On Mar 5, 11:11*am, Cecil Moore wrote:
Keith Dysart wrote:
On Mar 4, 10:27 pm, Cecil Moore wrote:
Keith Dysart wrote:
Thus these examples do not demonstrate that the reflected power
is dissipated in the source resistor.
There are no reflections at the source so the reflected
energy flows through the source resistor. There is no
interference to redistribute any energy. There is no
other place for the reflected energy to go.

That is the conundrum, isn't it?

And yet the analysis of instantaneous energy flows definitely
shows that the reflected energy is not the energy being dissipated
in the source resistor.

Your analysis seems to be flawed. You are adding average
power terms to instantaneous power terms which is mixing
apples and oranges.

I do not think that is the case.

The expression for instantaneous power in Rs before the reflection
(or, if you prefer, when a 50 ohm load is used), is

Prs(t) = 50 + 50cos(2wt)

It is trivial to compute the average of this since the average
of a sine wave is 0, but that does not make the expression the
sum of an average and an instantaneous power.

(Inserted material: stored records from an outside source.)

-- ==== Sys2Proof/Laws/Trip.lean ====
section
/-!
SUPPORT. Laws/Trip.lean: what the operations on what rides the fabric can do: what a message, a request and its answers change, and how one who
asks goes on, each case once.
-/

namespace Sys2Proof
open Machine

/-! What is sent changes what rides the fabric and nothing else. -/

theorem OnFabric.refl (s : State) : OnFabric s s := rfl

theorem OnFabric.trans {s t u : State} (h : OnFabric s t) (k : OnFabric t u) : OnFabric s u := by
  rw [OnFabric] at h k ⊢
  have e := congrArg (fun x : State => ({ x with trips := u.trips, fabric := u.fabric, flights := u.flights, nextId := u.nextId } : State)) h
  exact k.trans e

theorem OnFabric.sendMsg (s : State) (x : Msg) : OnFabric s (s.sendMsg x) := rfl

theorem OnFabric.sendLegs (t : Trip) (ctl out : Bool) (w : What) (ls : List Leg) :
    ∀ s : State, OnFabric s (s.sendLegs t ctl out w ls).2 := by
  induction ls with
  | nil => exact OnFabric.refl
  | cons l ls ih => exact fun s => (OnFabric.sendMsg s _).trans (ih _)

theorem OnFabric.startTrip (s : State) (t : Trip) (ctl : Bool) (ls : List Leg) : OnFabric s (s.startTrip t ctl ls) :=
  (OnFabric.sendLegs t ctl true .request ls s).trans rfl

theorem OnFabric.turnTrip (s : State) (t : Trip) (ctl : Bool) (ls : List Leg) : OnFabric s (s.turnTrip t ctl ls) :=
  (OnFabric.sendLegs t ctl false .reply ls s).trans rfl

/-- What asking and answering leave alone: the contexts and memory among it. -/
theorem OnFabric.keeps {s t : State} (h : OnFabric s t) :
    t.ctxs = s.ctxs ∧ t.focus = s.focus ∧ t.mem = s.mem ∧ t.accesses = s.accesses ∧ t.replies = s.replies ∧ t.now = s.now := by
  rw [OnFabric] at h; rw [h]; exact ⟨rfl, rfl, rfl, rfl, rfl, rfl⟩

namespace Machine.State

/-! The numbers of what is sent. -/

@[simp] theorem sendMsg_nextId (s : State) (x : Msg) : (s.sendMsg x).nextId = s.nextId + 1 := rfl
@[simp] theorem sendMsg_trips (s : State) (x : Msg) : (s.sendMsg x).trips = s.trips := rfl

theorem sendLegs_nums (t : Trip) (ctl out : Bool) (w : What) (ls : List Leg) :
    ∀ s : State, (s.sendLegs t ctl out w ls).1 = List.range' s.nextId ls.length := by
  induction ls with
  | nil => exact fun _ => rfl
  | cons l ls ih => intro s; simp only [sendLegs, ih, sendMsg_nextId, List.length_cons, List.range'_succ]

@[simp] theorem sendLegs_trips (t : Trip) (ctl out : Bool) (w : What) (ls : List Leg) :
    ∀ s : State, (s.sendLegs t ctl out w ls).2.trips = s.trips := by
  induction ls with
  | nil => exact fun _ => rfl
  | cons l ls ih => intro s; simp only [sendLegs, ih, sendMsg_trips]

/-- A message stands at its source with the number it got. -/
theorem sendMsg_stands (s : State) (x : Msg) : ∃ m ∈ ((s.sendMsg x).fab (x.src / 512)).msgs,
    m.num = s.nextId ∧ m.done = x.done ∧ m.src = x.src ∧ m.dst = x.dst ∧ m.what = x.what := by
  simp only [sendMsg, sendFrags, fab, setFab, lget_lset_same]
  exact ⟨_, List.mem_append_right _ (List.mem_singleton.mpr rfl), rfl, rfl, rfl, rfl, rfl⟩

/-- Sending takes no message away. -/
theorem sendMsg_keeps (s : State) (x : Msg) (d : Nat) {m : Msg} (h : m ∈ (s.fab d).msgs) : m ∈ ((s.sendMsg x).fab d).msgs := by
  by_cases hd : d = x.src / 512
  · subst hd
    simp only [sendMsg, sendFrags, fab, setFab, lget_lset_same]
    exact List.mem_append_left _ h
  · simpa only [sendMsg, sendFrags, fab, setFab, lget_lset_other _ _ _ hd] using h

theorem sendLegs_keeps (t : Trip) (ctl out : Bool) (w : What) (ls : List Leg) (d : Nat) {m : Msg} :
    ∀ s : State, m ∈ (s.fab d).msgs → m ∈ ((s.sendLegs t ctl out w ls).2.fab d).msgs := by
  induction ls with
  | nil => exact fun _ h => h
  | cons l ls ih => exact fun s h => ih _ (sendMsg_keeps s _ d h)

/-- Each of the messages of a request, or of its answers, stands at its source. -/
theorem sendLegs_stand (t : Trip) (ctl out : Bool) (w : What) (ls : List Leg) :
    ∀ (s : State) (i h n : Nat), (ls.map (fun l => l.node))[i]? = some h → (s.sendLegs t ctl out w ls).1[i]? = some n →
      ∃ m ∈ ((s.sendLegs t ctl out w ls).2.fab ((if out then t.src else h) / 512)).msgs, m.num = n ∧ m.done = false ∧
        m.src = (if out then t.src else h) ∧ m.dst = (if out then h else t.src) ∧ m.what = w := by
  induction ls with
  | nil => intro s i h n hi; simp at hi
  | cons l ls ih =>
    intro s i h n hi hn
    cases i with
    | zero =>
      simp only [List.map_cons, List.getElem?_cons_zero, Option.some.injEq] at hi
      simp only [sendLegs, List.getElem?_cons_zero, Option.some.injEq] at hn
      subst hi hn
      obtain ⟨m, hm, e⟩ := sendMsg_stands s
        { cls := classBetween (if out then t.src else l.node) (if out then l.node else t.src) ctl,
          src := if out then t.src else l.node, dst := if out then l.node else t.src, region := t.region, aid := t.aid, col := t.col,
          wave := t.wave, rtag := t.rtag, payload := l.payload, bytes := l.bytes, what := w }
      exact ⟨m, sendLegs_keeps t ctl out w ls _ _ hm, e⟩
    | succ i =>
      simp only [List.map_cons, List.getElem?_cons_succ] at hi
      simp only [sendLegs, List.getElem?_cons_succ] at hn
      exact ih _ i h n hi hn

/-! An engine's request: the four cases. -/

theorem viaFabric_busy {s : State} {t x : Trip} (ps : List Machine.Piece) (act : State → State) (h : s.tripOfKey t.who = some x)
    (hb : (x.back || !s.tripDone x) = true) : s.viaFabric t ps act = s := by
  simp [viaFabric, h, hb]

theorem viaFabric_come {s : State} {t x : Trip} (ps : List Machine.Piece) (act : State → State) (h : s.tripOfKey t.who = some x)
    (hb : x.back = false) (hd : s.tripDone x = true) : s.viaFabric t ps act = (act s).turnTrip x false (s.replyLegs ps) := by
  simp [viaFabric, h, hb, hd]

theorem viaFabric_near {s : State} {t : Trip} {ps : List Machine.Piece} (act : State → State) (h : s.tripOfKey t.who = none)
    (hn : s.homesOf ps = []) : s.viaFabric t ps act = act s := by
  simp [viaFabric, h, hn]

theorem viaFabric_asks {s : State} {t : Trip} {ps : List Machine.Piece} (act : State → State) (h : s.tripOfKey t.who = none)
    (hn : s.homesOf ps ≠ []) : s.viaFabric t ps act = s.startTrip t false (s.requests ps) := by
  simp [viaFabric, h, hn]

/-! An instruction's request: the same. -/

theorem heldLegs_busy {s : State} {x : Trip} (ctl : Bool) (req ans : List Leg) (a : Act) (h : s.tripOfKey s.tripHere.who = some x)
    (hb : (x.back || !s.tripDone x) = true) : s.heldLegs ctl req ans a = .hold s false := by
  simp [heldLegs, h, hb]

theorem heldLegs_come {s : State} {x : Trip} (ctl : Bool) (req ans : List Leg) (a : Act) (h : HasCome s x) :
    s.heldLegs ctl req ans a = s.turned x ctl ans a := by
  obtain ⟨h, -, hb, hd⟩ := h
  simp [heldLegs, h, hb, hd]

theorem heldLegs_near {s : State} (ctl : Bool) (ans : List Leg) (a : Act) (h : NotAsked s) : s.heldLegs ctl [] ans a = a := by
  rw [NotAsked] at h
  simp [heldLegs, h]

theorem heldLegs_asks {s : State} {ctl : Bool} {req : List Leg} (ans : List Leg) (a : Act) (h : NotAsked s) (hn : req ≠ []) :
    s.heldLegs ctl req ans a = .hold (s.startTrip s.tripHere ctl req) false := by
  rw [NotAsked] at h
  simp [heldLegs, h, hn]

/-! What stands after a request or its answers have left. -/

theorem requests_nodes (s : State) (ps : List Machine.Piece) : (s.requests ps).map (fun l => l.node) = s.homesOf ps := by
  have e : ∀ (h : Nat) (l : List Byte) (f : Nat), (legOf h l f).node = h := by
    intro h l f; unfold legOf; split <;> rfl
  have g : ((fun l : Leg => l.node) ∘ fun h => legOf h (((s.piecesAt h ps).filter (fun p => p.wr)).flatMap (fun p => toBytes p.n p.v)) s.nextId)
      = id := funext (fun h => e h _ _)
  rw [requests, List.map_map, g, List.map_id]

theorem startTrip_stands {s : State} {t : Trip} (ctl : Bool) (ls : List Leg) (h : s.tripOfKey t.who = none) (hb : t.back = false)
    (hl : t.lost = false) : Stands (s.startTrip t ctl ls) t.who t.src false (ls.map (fun l => l.node)) := by
  have hf : ∀ x : Trip, x.who = t.who → (s.startTrip t ctl ls).tripOfKey t.who = (s.trips ++ [{ t with
      nums := (s.sendLegs t ctl true .request ls).1 }]).find? (fun y => y.who == t.who) := by
    intro _ _; simp [startTrip, tripOfKey]
  refine ⟨{ t with nums := (s.sendLegs t ctl true .request ls).1 }, ?_, rfl, hb, hl, ?_, ?_⟩
  · rw [hf t rfl, List.find?_append, show s.trips.find? (fun y => y.who == t.who) = none from h]
    simp
  · simp [sendLegs_nums]
  · intro i k n hk hn
    exact sendLegs_stand t ctl true .request ls s i k n hk hn

end Machine.State

end Sys2Proof
end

As an exercise, compute the power in a 50 ohm resistor that has
a 100 volt sine wave across at, that is
V(t) = 100 cos(wt)

You will find the result is of the form shown above.

So when you add the instantaneous power in Rs before the reflection
arrives with the instantaneous power from the reflection it will
not sum to the instantaneous power dissipated in Rs after the
reflection returns.

Thus conveniently showing that for this example, the reflected
power is not dissipated in Rs.

...Keith